---------- Exercise input

-- ==== Sys2Proof/Laws/State.lean ====
section
/-! SUPPORT. One lemma per field of State per named update of State, each true by unfolding: no later proof unfolds a record
update. -/

namespace Sys2Proof.Machine

/-! Fetch -/

@[simp] theorem fetchStage_config (w : Word) (t : State) : (fetchStage w t).config = t.config := rfl
@[simp] theorem fetchStage_regs (w : Word) (t : State) : (fetchStage w t).regs = t.regs := rfl
@[simp] theorem fetchStage_mem (w : Word) (t : State) : (fetchStage w t).mem = t.mem := rfl
@[simp] theorem fetchStage_write (w : Word) (t : State) : (fetchStage w t).write = { t.write with fd := { instr := w } } := rfl
@[simp] theorem fetchStage_read (w : Word) (t : State) : (fetchStage w t).read = t.read := rfl
@[simp] theorem fetchStage_steps (w : Word) (t : State) : (fetchStage w t).steps = t.steps := rfl
@[simp] theorem fetchStage_fault (w : Word) (t : State) : (fetchStage w t).fault = t.fault := rfl
@[simp] theorem fetchStage_input (w : Word) (t : State) : (fetchStage w t).input = t.input := rfl
@[simp] theorem fetchStage_snapshots (w : Word) (t : State) : (fetchStage w t).snapshots = t.snapshots := rfl

/-! Write-Back -/

@[simp] theorem writeBackStage_config (t : State) : (writeBackStage t).config = t.config := rfl
@[simp] theorem writeBackStage_regs (t : State) : (writeBackStage t).regs = writeBackRegs t.read.mw t.regs := rfl
@[simp] theorem writeBackStage_mem (t : State) : (writeBackStage t).mem = t.mem := rfl
@[simp] theorem writeBackStage_write (t : State) : (writeBackStage t).write = t.write := rfl
@[simp] theorem writeBackStage_read (t : State) : (writeBackStage t).read = t.read := rfl
@[simp] theorem writeBackStage_steps (t : State) : (writeBackStage t).steps = t.steps := rfl
@[simp] theorem writeBackStage_fault (t : State) : (writeBackStage t).fault = t.fault := rfl
@[simp] theorem writeBackStage_input (t : State) : (writeBackStage t).input = t.input := rfl
@[simp] theorem writeBackStage_snapshots (t : State) : (writeBackStage t).snapshots = t.snapshots := rfl

/-! The snapshot -/

@[simp] theorem exposeSnapshot_config (t : State) : (exposeSnapshot t).config = t.config := rfl
@[simp] theorem exposeSnapshot_regs (t : State) : (exposeSnapshot t).regs = t.regs := rfl
@[simp] theorem exposeSnapshot_mem (t : State) : (exposeSnapshot t).mem = t.mem := rfl
@[simp] theorem exposeSnapshot_write (t : State) : (exposeSnapshot t).write = t.write := rfl
@[simp] theorem exposeSnapshot_read (t : State) : (exposeSnapshot t).read = t.read := rfl
@[simp] theorem exposeSnapshot_steps (t : State) : (exposeSnapshot t).steps = t.steps := rfl
@[simp] theorem exposeSnapshot_fault (t : State) : (exposeSnapshot t).fault = t.fault := rfl
@[simp] theorem exposeSnapshot_input (t : State) : (exposeSnapshot t).input = t.input := rfl
@[simp] theorem exposeSnapshot_snapshots (t : State) : (exposeSnapshot t).snapshots = t.snapshots ++ [{ write := t.write, read := t.read, regs := t.regs }] := rfl

/-! Commit -/

@[simp] theorem commit_config (t : State) : (commit t).config = t.config := rfl
@[simp] theorem commit_regs (t : State) : (commit t).regs = t.regs := rfl
@[simp] theorem commit_mem (t : State) : (commit t).mem = t.mem := rfl
@[simp] theorem commit_write (t : State) : (commit t).write = t.write := rfl
@[simp] theorem commit_read (t : State) : (commit t).read = t.write := rfl
@[simp] theorem commit_steps (t : State) : (commit t).steps = t.steps + 1 := rfl
@[simp] theorem commit_fault (t : State) : (commit t).fault = t.fault := rfl
@[simp] theorem commit_input (t : State) : (commit t).input = t.input := rfl
@[simp] theorem commit_snapshots (t : State) : (commit t).snapshots = t.snapshots := rfl

/-! Raising a fault -/

@[simp] theorem takeFault_config (c : FaultCause) (t : State) : (takeFault c t).config = t.config := rfl
@[simp] theorem takeFault_regs (c : FaultCause) (t : State) : (takeFault c t).regs = t.regs := rfl
@[simp] theorem takeFault_mem (c : FaultCause) (t : State) : (takeFault c t).mem = t.mem := rfl
@[simp] theorem takeFault_write (c : FaultCause) (t : State) : (takeFault c t).write = t.write := rfl
@[simp] theorem takeFault_read (c : FaultCause) (t : State) : (takeFault c t).read = t.read := rfl
@[simp] theorem takeFault_steps (c : FaultCause) (t : State) : (takeFault c t).steps = t.steps := rfl
@[simp] theorem takeFault_fault (c : FaultCause) (t : State) : (takeFault c t).fault = some { cause := c, step := t.steps + 1, stage := faultStage c } := rfl
@[simp] theorem takeFault_input (c : FaultCause) (t : State) : (takeFault c t).input = t.input := rfl
@[simp] theorem takeFault_snapshots (c : FaultCause) (t : State) : (takeFault c t).snapshots = t.snapshots := rfl

/-! The host's supply -/

@[simp] theorem supplyWords_config (ws : List Word) (t : State) : (supplyWords ws t).config = t.config := rfl
@[simp] theorem supplyWords_regs (ws : List Word) (t : State) : (supplyWords ws t).regs = t.regs := rfl
@[simp] theorem supplyWords_mem (ws : List Word) (t : State) : (supplyWords ws t).mem = t.mem := rfl
@[simp] theorem supplyWords_write (ws : List Word) (t : State) : (supplyWords ws t).write = t.write := rfl
@[simp] theorem supplyWords_read (ws : List Word) (t : State) : (supplyWords ws t).read = t.read := rfl
@[simp] theorem supplyWords_steps (ws : List Word) (t : State) : (supplyWords ws t).steps = t.steps := rfl
@[simp] theorem supplyWords_fault (ws : List Word) (t : State) : (supplyWords ws t).fault = t.fault := rfl
@[simp] theorem supplyWords_input (ws : List Word) (t : State) : (supplyWords ws t).input = t.input ++ ws := rfl
@[simp] theorem supplyWords_snapshots (ws : List Word) (t : State) : (supplyWords ws t).snapshots = t.snapshots := rfl

/-! A word placed in Decode -/

@[simp] theorem placeFetched_config (w : Word) (t : State) : (placeFetched w t).config = t.config := rfl
@[simp] theorem placeFetched_regs (w : Word) (t : State) : (placeFetched w t).regs = t.regs := rfl
@[simp] theorem placeFetched_mem (w : Word) (t : State) : (placeFetched w t).mem = t.mem := rfl
@[simp] theorem placeFetched_write (w : Word) (t : State) : (placeFetched w t).write = { t.write with fd := { instr := w } } := rfl
@[simp] theorem placeFetched_read (w : Word) (t : State) : (placeFetched w t).read = { t.read with fd := { instr := w } } := rfl
@[simp] theorem placeFetched_steps (w : Word) (t : State) : (placeFetched w t).steps = t.steps := rfl
@[simp] theorem placeFetched_fault (w : Word) (t : State) : (placeFetched w t).fault = t.fault := rfl
@[simp] theorem placeFetched_input (w : Word) (t : State) : (placeFetched w t).input = if t.input.isEmpty then [0x00000000#32] else t.input := rfl
@[simp] theorem placeFetched_snapshots (w : Word) (t : State) : (placeFetched w t).snapshots = t.snapshots := rfl

/-! Reset -/

@[simp] theorem resetWith_config (c : Config) : (State.resetWith c).config = c := rfl
@[simp] theorem resetWith_regs (c : Config) : (State.resetWith c).regs = c.regSeed.set 0 0 := rfl
@[simp] theorem resetWith_mem (c : Config) : (State.resetWith c).mem = [] := rfl
@[simp] theorem resetWith_write (c : Config) : (State.resetWith c).write = .zero := rfl
@[simp] theorem resetWith_read (c : Config) : (State.resetWith c).read = .zero := rfl
@[simp] theorem resetWith_steps (c : Config) : (State.resetWith c).steps = 0 := rfl
@[simp] theorem resetWith_fault (c : Config) : (State.resetWith c).fault = none := rfl
@[simp] theorem resetWith_input (c : Config) : (State.resetWith c).input = [] := rfl
@[simp] theorem resetWith_snapshots (c : Config) : (State.resetWith c).snapshots = [] := rfl

/-- Resetting keeps the configuration, so a second reset gives the same state (10_state.md R40). -/
@[simp] theorem hostReset_hostReset (t : State) : hostReset (hostReset t) = hostReset t := rfl

/-- After a word is placed, the next step decodes it. -/
theorem step_withFetchWord (s : State) (nbits w : Nat) :
    step (s.withFetchWord nbits w) = exec (decode (tableWord nbits w)) (s.withFetchWord nbits w) := rfl

end Sys2Proof.Machine
end

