/-- A store's address is in range in a Memory-Access that completes. -/
theorem inRange_of_store {i : Instr} {s t : State} (h : completesTo i s t) (hread : s.read.em.memRead = false)
    (hwrite : s.read.em.memWrite = true) : s.read.em.aluResult.toNat < 1024 := by
  obtain ⟨hload, -⟩ | ⟨-, -, hrange, -⟩ | ⟨-, hidle, -⟩ := accessMemory_ok (accessMemory_lwData_of_completesTo h)
  · rw [hread] at hload; cases hload
  · exact hrange
  · rw [hwrite] at hidle; cases hidle

/-- Settles O47: the step after the next one is STORE's Memory-Access, framed by O22. -/
theorem storeEffectAmongOthers : Obligations.StoreEffectAmongOthers := by
  intro s t1 t2 t rs rt imm hwf hstep hstep1 hrun1 hstep2 hrun
  have h1 := completesTo_of_step hstep1 hrun1
  have h2 := completesTo_of_step hstep2 hrun
  have hEM := readEM_of_memoryFormat (i := .store rs rt imm) rfl rfl hstep h1
  rw [readDE_of_latch hstep rfl] at hEM
  have hread : t2.read.em.memRead = false := by rw [hEM]; rfl
  have hwrite : t2.read.em.memWrite = true := by rw [hEM]; rfl
  have hrange := inRange_of_store h2 hread hwrite
  have hstore := (storeChangesOneWord _ t2 t h2 (mem_wf_of_completesTo h1 (mem_wf_of_completesTo hstep hwf))).1 hread hwrite
  rw [hEM] at hrange hstore
  exact ⟨hrange, hstore⟩

/-- Settles O49: the load reads the memory that the store's step left. -/
theorem loadSeesStoreJustBefore : Obligations.LoadSeesStoreJustBefore := by
  intro s t u i j hwf hstep hstep' hread hwrite hload haddress
  obtain ⟨-, hword, -⟩ := loadReadsWholeWord j t u hstep' hload
  rw [hword, haddress, ((storeChangesOneWord i s t hstep hwf).1 hread hwrite).1]

/-! ## Hazard distance -/

/-- With nothing older in flight no register changes in the three steps from an instruction's Decode. -/
theorem regs_of_drained {i j1 j2 : Instr} {s t1 t2 t3 : State} (hdrained : drained s) (h : completesTo i s t1)
    (h1 : completesTo j1 t1 t2) (h2 : completesTo j2 t2 t3) :
    t1.regs = s.regs ∧ t2.regs = s.regs ∧ t3.regs = s.regs := by
  obtain ⟨-, -, -, hdeReg, -, -, hemReg, hmwReg⟩ := hdrained
  obtain ⟨-, -, -, hem1, -⟩ := executeCopiesControls i s t1 h
  obtain ⟨-, hmw1, -, -⟩ := memoryAccessPassesThrough i s t1 h
  obtain ⟨-, hmw2, -, -⟩ := memoryAccessPassesThrough j1 t1 t2 h1
  have hregs1 : t1.regs = s.regs := by rw [regs_of_completesTo h, writeBackRegs_of_not _ _ hmwReg]
  have hregs2 : t2.regs = t1.regs := by rw [regs_of_completesTo h1, writeBackRegs_of_not _ _ (hmw1.trans hemReg)]
  have hregs3 : t3.regs = t2.regs := by
    rw [regs_of_completesTo h2, writeBackRegs_of_not _ _ (hmw2.trans (hem1.trans hdeReg))]
  exact ⟨hregs1, hregs2.trans hregs1, hregs3.trans (hregs2.trans hregs1)⟩

/-- Settles O48: every Decode reads the registers of the state it starts from, and the producer's result is in its register
from its fourth step on. -/
theorem hazardDistanceIsFour : Obligations.HazardDistanceIsFour := by
  intro s t1 t2 t3 t4 t5 i j1 j2 j3 j4 r v hproducer h h1 h2 h3 h4
  have hresult : regGet t4.regs = fun q => if q = r then v else regGet t3.regs q := by
    funext q
    obtain ⟨rs, rt, x, ⟨rfl, rfl⟩ | ⟨rfl, rfl⟩⟩ | ⟨rs, imm, rfl, rfl⟩ := hproducer
    · exact regGet_of_rfmt h h1 h2 h3 rfl (aluRegister_add _ _) q
    · exact regGet_of_rfmt h h1 h2 h3 rfl (aluRegister_sub _ _) q
    · exact (regGet_of_load h h1 h2 h3).2 q
  have hj1 := latchesOperands_of_completesTo h1
  have hj2 := latchesOperands_of_completesTo h2
  have hj3 := latchesOperands_of_completesTo h3
  have hj4 := latchesOperands_of_completesTo h4
  rw [hresult] at hj4
  refine ⟨hj1, hj2, hj3, hj4, fun hdrained => ?_⟩
  obtain ⟨hregs1, hregs2, hregs3⟩ := regs_of_drained hdrained h h1 h2
  rw [hregs1] at hj1
  rw [hregs2] at hj2
  rw [hregs3] at hj3 hj4
  exact ⟨hj1, hj2, hj3, hj4⟩

end Sys2Proof.Machine
end

section
/-! The ignored bits 10–6 of a register-format word (30_encoding.md R74): how far they reach. -/

namespace Sys2Proof.Machine

/-- `s` with other DE latches and snapshots, the only fields that ignored bits reach. -/
def withDE (s : State) (writeDE readDE : DELatch) (snapshots : List Snapshot) : State :=
  { s with write.de := writeDE, read.de := readDE, snapshots := snapshots }

theorem differInIgnoredBits_iff {s s' : State} :
    differInIgnoredBits s s' ↔
      ∃ writeDE readDE snapshots, sameUpToIgnored s.write.de writeDE ∧ sameUpToIgnored s.read.de readDE ∧
        s.snapshots.map blankSnapshot = snapshots.map blankSnapshot ∧ s' = withDE s writeDE readDE snapshots := by
  constructor
  · rintro ⟨hwrite, hread, hsnapshots, heq⟩
    exact ⟨_, _, _, hwrite, hread, hsnapshots, heq⟩
  · rintro ⟨writeDE, readDE, snapshots, hwrite, hread, hsnapshots, rfl⟩
    exact ⟨hwrite, hread, hsnapshots, rfl⟩

theorem blankOffset_eq {d e : DELatch} (h : sameUpToIgnored d e) : blankOffset d = blankOffset e := by
  obtain rfl | ⟨h, -⟩ := h
  · rfl
  · exact h

/-- Two latches alike up to the offset are one with the offset replaced. -/
theorem eq_with_seOffset {d e : DELatch} (h : blankOffset d = blankOffset e) : e = { d with seOffset := e.seOffset } := by
  obtain ⟨⟩ := d
  obtain ⟨⟩ := e
  cases h
  rfl

/-- The register-format branch does not read the offset, so Execute answers the same (R113). -/
theorem executeLatch_of_sameUpToIgnored {d e : DELatch} (mode : UnhandledMode) (old : Word) (h : sameUpToIgnored d e) :
    executeLatch mode old d = executeLatch mode old e := by
  obtain rfl | ⟨hblank, hop, hsrc⟩ := h
  · rfl
  have hbranch : registerBranch d = true := registerBranch_iff.2 ⟨hop, hsrc⟩
  have hbranch' (o : Word) : registerBranch { d with seOffset := o } = true := hbranch
  rw [eq_with_seOffset hblank]
  unfold executeLatch
  rw [if_pos hbranch, if_pos (hbranch' _)]
  rfl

--------------------

■ **What you should do**: In the listing above, find the line with "rw [hregs1] at hj1" and the line with "bits reach. -/", then reproduce both and every line between them exactly.

■ **Solution to this task**:
  rw [hregs1] at hj1
  rw [hregs2] at hj2
  rw [hregs3] at hj3 hj4
  exact ⟨hj1, hj2, hj3, hj4⟩

end Sys2Proof.Machine
end

section
/-! The ignored bits 10–6 of a register-format word (30_encoding.md R74): how far they reach. -/

namespace Sys2Proof.Machine

/-- `s` with other DE latches and snapshots, the only fields that ignored bits reach. -/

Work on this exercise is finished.